Solar farm in Malawi

Nanjoka Solar Power Station is a 10 MW solar power plant under construction in Malawi, in Southern Africa.

==Location==
The power station is located in the neighborhood known as Nanjoka, in Salima District, in the Central Province of Malawi. The project sits on 110 ha, owned by Electricity Generation Company Malawi Limited (EGENCO), the country's electricity generation parastatal. The location of this solar farm is approximately 71 km, northeast of the county's capital city of Lilongwe.

==Overview==
In 2019 AGENCO made public its intentions to build a 10 megawatts photo-voltaic solar-panel power station at Nanjoka, in Salima District in the Central Region of Malawi. The power generated here is intended to be fed into the national grid through the existing ESCOM Nanjoka Substation.

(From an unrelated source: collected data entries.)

theorem inverseFrom_eq (increasing : Bool) (p : LensPoint) (rest : LensMap) (c : Int) {last : LensPoint}
    (hlast : (p :: rest).getLast? = some last) :
    inverseFrom increasing p rest c =
      (reached (countKey increasing) p rest (along increasing c)).elim (last.unit, none)
        fun (a, b) => (a.unit + rndDiv ((c - a.count) * (b.unit - a.unit)) (b.count - a.count), some (a, b)) := by
  induction rest generalizing p with
  | nil =>
    obtain rfl : p = last := by simpa using hlast
    rfl
  | cons q rest ih =>
    rw [inverseFrom_cons, reached]
    split
    · rfl
    · exact ih q (by simpa using hlast)

/-! ### The conversions of a map, by the place of the key -/

section Place
variable {key : LensPoint → Int} {m rest : LensMap} {first last h : LensPoint} {x : Int}

theorem exists_lowestInterval (hlen : 2 ≤ m.length) (hfirst : m.head? = some first) (hlast : m.getLast? = some last)
    (hge : key first ≤ x) (hle : x ≤ key last) : ∃ i p q, LowestInterval key m x i p q := by
  match m, hlen with
  | h :: h' :: rest, _ =>
    obtain rfl : h = first := Option.some.inj hfirst
    exact exists_lowestInterval_cons hge (by simpa using hlast) hle

/-- A key lies below a map, above it, or in an interval of it. -/
theorem place_cases (key : LensPoint → Int) (x : Int) (hlen : 2 ≤ m.length) (hfirst : m.head? = some first)
    (hlast : m.getLast? = some last) :
    x < key first ∨ key last < x ∨ ∃ i p q, LowestInterval key m x i p q := by
  rcases lt_or_ge x (key first) with hbelow | hge
  · exact .inl hbelow
  rcases lt_or_ge (key last) x with habove | hle
  · exact .inr (.inl habove)
  · exact .inr (.inr (exists_lowestInterval hlen hfirst hlast hge hle))

theorem reached_above (hrises : Rises key (h :: rest)) (hlast : (h :: rest).getLast? = some last)
    (hx : key last < x) : reached key h rest x = none := by
  refine reached_of_beyond fun r hr => ?_
  obtain ⟨k, hk⟩ := List.getElem?_of_mem (List.mem_cons_of_mem h hr)
  exact (hrises.le_last hlast hk).trans_lt hx

end Place

section Forward
variable {m : LensMap} {first last p q : LensPoint} {i : Nat} {u : Int}

theorem forward_below (hfirst : m.head? = some first) (hu : u < first.unit) : forward m u = (first.count, true) := by
  obtain ⟨rest, rfl⟩ := List.head?_eq_some_iff.mp hfirst
  exact if_pos hu

variable (hunits : Rises LensPoint.unit m) (hfirst : m.head? = some first) (hlast : m.getLast? = some last)
include hunits hfirst hlast

theorem forward_above (hu : last.unit < u) : forward m u = (last.count, true) := by
  obtain ⟨rest, rfl⟩ := List.head?_eq_some_iff.mp hfirst
  have hends : first.unit ≤ last.unit := hunits.le_last (i := 0) hlast rfl
  have hpast : u ≠ last.unit := hu.ne'
  rw [forward, if_neg (by omega), forwardFrom_eq first rest u hlast, reached_above hunits hlast hu]
  simp [hpast]

theorem forward_of_lowest (hlow : LowestInterval LensPoint.unit m u i p q) :
    forward m u = (p.count + rndDiv ((u - p.unit) * (q.count - p.count)) (q.unit - p.unit), false) := by
  obtain ⟨rest, rfl⟩ := List.head?_eq_some_iff.mp hfirst
  have hge : first.unit ≤ u := (hunits.first_le hfirst hlow.start).trans hlow.start_le
  rw [forward, if_neg (by omega), forwardFrom_eq first rest u hlast, reached_of_lowest hge hlow]
  rfl

end Forward

section Inverse
variable {m : LensMap} {first last p q : LensPoint} {i : Nat} {c : Int} {increasing : Bool}
  (hlen : 2 ≤ m.length) (hcounts : Rises (countKey increasing) m) (hfirst : m.head? = some first)
  (hlast : m.getLast? = some last)

include hlen hcounts hfirst in
/-- The first two counts of a map give its direction. -/
theorem inverseWith_eq (c : Int) :
    inverseWith m c = if along increasing c < countKey increasing first then (first.unit, none)
      else inverseFrom increasing first m.tail c := by
  match m, hlen with
  | h :: h' :: rest, _ =>
    obtain rfl : h = first := Option.some.inj hfirst
    have hfirstStep : along increasing h.count < along increasing h'.count :=
      hcounts.lt (i := 0) (j := 1) rfl rfl (by omega)
    have hdirection : decide (h.count < h'.count) = increasing := by
      rw [along_lt_along] at hfirstStep
      cases increasing <;> simp at hfirstStep ⊢ <;> omega
    simp only [inverseWith, hdirection, countKey, along_lt_along, List.tail_cons]

include hlen hcounts hfirst in
theorem inverseWith_below (hc : along increasing c < countKey increasing first) :
    inverseWith m c = (first.unit, none) := by
  rw [inverseWith_eq hlen hcounts hfirst, if_pos hc]

include hlen hcounts hfirst hlast

theorem inverseWith_above (hc : countKey increasing last < along increasing c) :
    inverseWith m c = (last.unit, none) := by
  have hends := hcounts.first_lt_last hlen hfirst hlast
  rw [inverseWith_eq hlen hcounts hfirst, if_neg (by omega)]
  obtain ⟨rest, rfl⟩ := List.head?_eq_some_iff.mp hfirst
  rw [List.tail_cons, inverseFrom_eq increasing first rest c hlast, reached_above hcounts hlast hc]
  rfl

theorem inverseWith_of_lowest (hlow : LowestInterval (countKey increasing) m (along increasing c) i p q) :
    inverseWith m c =
      (p.unit + rndDiv ((c - p.count) * (q.unit - p.unit)) (q.count - p.count), some (p, q)) := by
  have hge := (hcounts.first_le hfirst hlow.start).trans hlow.start_le
  rw [inverseWith_eq hlen hcounts hfirst, if_neg (by omega)]
  obtain ⟨rest, rfl⟩ := List.head?_eq_some_iff.mp hfirst
  rw [List.tail_cons, inverseFrom_eq increasing first rest c hlast, reached_of_lowest hge hlow]
  rfl

end Inverse

/-- The velocity conversion of R65 takes the interval of the inverse conversion. -/
theorem lensVelocity_eq {m : LensMap} (hm : m ≠ []) (c v : Int) :
    lensVelocity m c v = (inverseWith m c).2.elim 0
      fun (p, q) => satVel (rndDiv (v * (q.unit - p.unit)) (q.count - p.count)) := by
  match m with
  | h :: rest =>
    rcases hused : (inverseWith (h :: rest) c).2 with _ | ⟨p, q⟩ <;> simp [lensVelocity, hused]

The design calls for a phased development, 10MW at a time, of a ground-mounted solar farm on a 110 ha piece of property (capable of accommodating a 50MW installation). The planned capacity is 20MW, developed in two phases. In the first phase, a battery storage device with 2.5MWh will modulate the power delivery.

==Developers==
The power station is under development by the Electricity Generation Company Malawi Limited (EGENCO), the national electricity generation parastatal company. EGENCO awarded the engineering, procurement and construction (EPC) contract to CHINT Electric, a privately owned Chinese electrical equipment manufacturer, distributor and EPC contractor.

==Construction budget and time table==
The construction budget for the 10MW first phase was reported as US$17 million, sourced from within EGENCO's assets. Construction began in November 2023 and was expected to conclude in 2025.

==Other considerations==
Nanjoka Solar Power Station is part of efforts to increase Malawi's installed capacity to 1,000 MW with 30 percent derived from other renewable sources other than hydropower.